# Clay Snobbles His First King on Fathers Day.



## Garbo (Oct 2, 2007)

What a great day. 

Clay and I went to the GSSP Pier after lunch today with a couple of 706's and a bag of Ballyhoo. Things were kinda slow for a while then a school of Bull Reds the size of Mobile came by. I hooked up one and popped it off, Hooked up another and popped it off then another. Several schools of Jack Creavelle came by and we avoided them. 

Later on after it seemed that things were done for the day, Clay threw his dead bait at a flash he spotted and started the process of sink and swim to the top over and over again. After several sessions of Sink and Swim a good King came up under Clay's bait. Clay looked as if he had been doing it all his life as he teased the wild King Mackerel as he danced the dead Ballyhoo to make it look as if it would be excaping the fate the King had in store for it..... But No......The King bought the Zombie bait and Clay quickly caught up with the sly Kingfish and was on a tight line with it. The King responded to the feel of the pressure of Clay's light mono and did an extremely quick 25 yard donut and left a smoke screen in the water as it left looking for an excape from Clay. 
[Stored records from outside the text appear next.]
-- ==== Sys2Proof/Machine/Tables.lean ====
section
/-! DEFINITION. The four selection tables (40_dispatch_and_tables.md R96 to R99), each as a function of its index.
They are constants (R28, R36). -/

namespace Sys2Proof.Machine

/-- The squash mask's state NORMAL (R22). -/
def maskNormal : IWord := ones32

/-- The squash mask's state SQUASHED (R22). -/
def maskSquashed : IWord := 0#32

/-- `SEL_ADDSUB` (R96): index 0 no negation, index 1 two's-complement negation. -/
def selAddSub (s : Bool) : Value := if s then ones64 else 0#64

/-- `SEL_BITWISE` (R97): the AND-mask and the XOR-mask of the selectors AND, OR, XOR and always-zero. -/
def selBitwise (s : BitVec 2) : Value × Value :=
  match s with
  | 0#2 => (ones64, 0#64)
  | 1#2 => (ones64, ones64)
  | 2#2 => (0#64, ones64)
  | _ => (0#64, 0#64)

/-- `SEL_BRANCH` (R98): index 0 NORMAL, index 1 SQUASHED. -/
def selBranch (s : Bool) : IWord := if s then maskSquashed else maskNormal

/-- `SEL_LOADSEED` (R99): index 0 sign-extend (all ones), index 1 zero-extend (all zeros). -/
def selLoadSeed (s : Bool) : Value := if s then 0#64 else ones64

end Sys2Proof.Machine
end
After a good battle and a well handled rod, Clay's First Snoobled King Mackerel came to rest below the pier and a well mannered Gaff Man did his duty flawlessly. 

What a Happy Father's Day.


----------



## Wilbur (Jan 17, 2011)

Good goin'! Congrats.


----------



## Robin (Mar 22, 2011)

Nice Fish .....................

Robin


----------



## cobe killer (Apr 13, 2008)

your hooked now!!!!


----------



## jimmyjams4110 (Oct 20, 2007)

That's just badass...


----------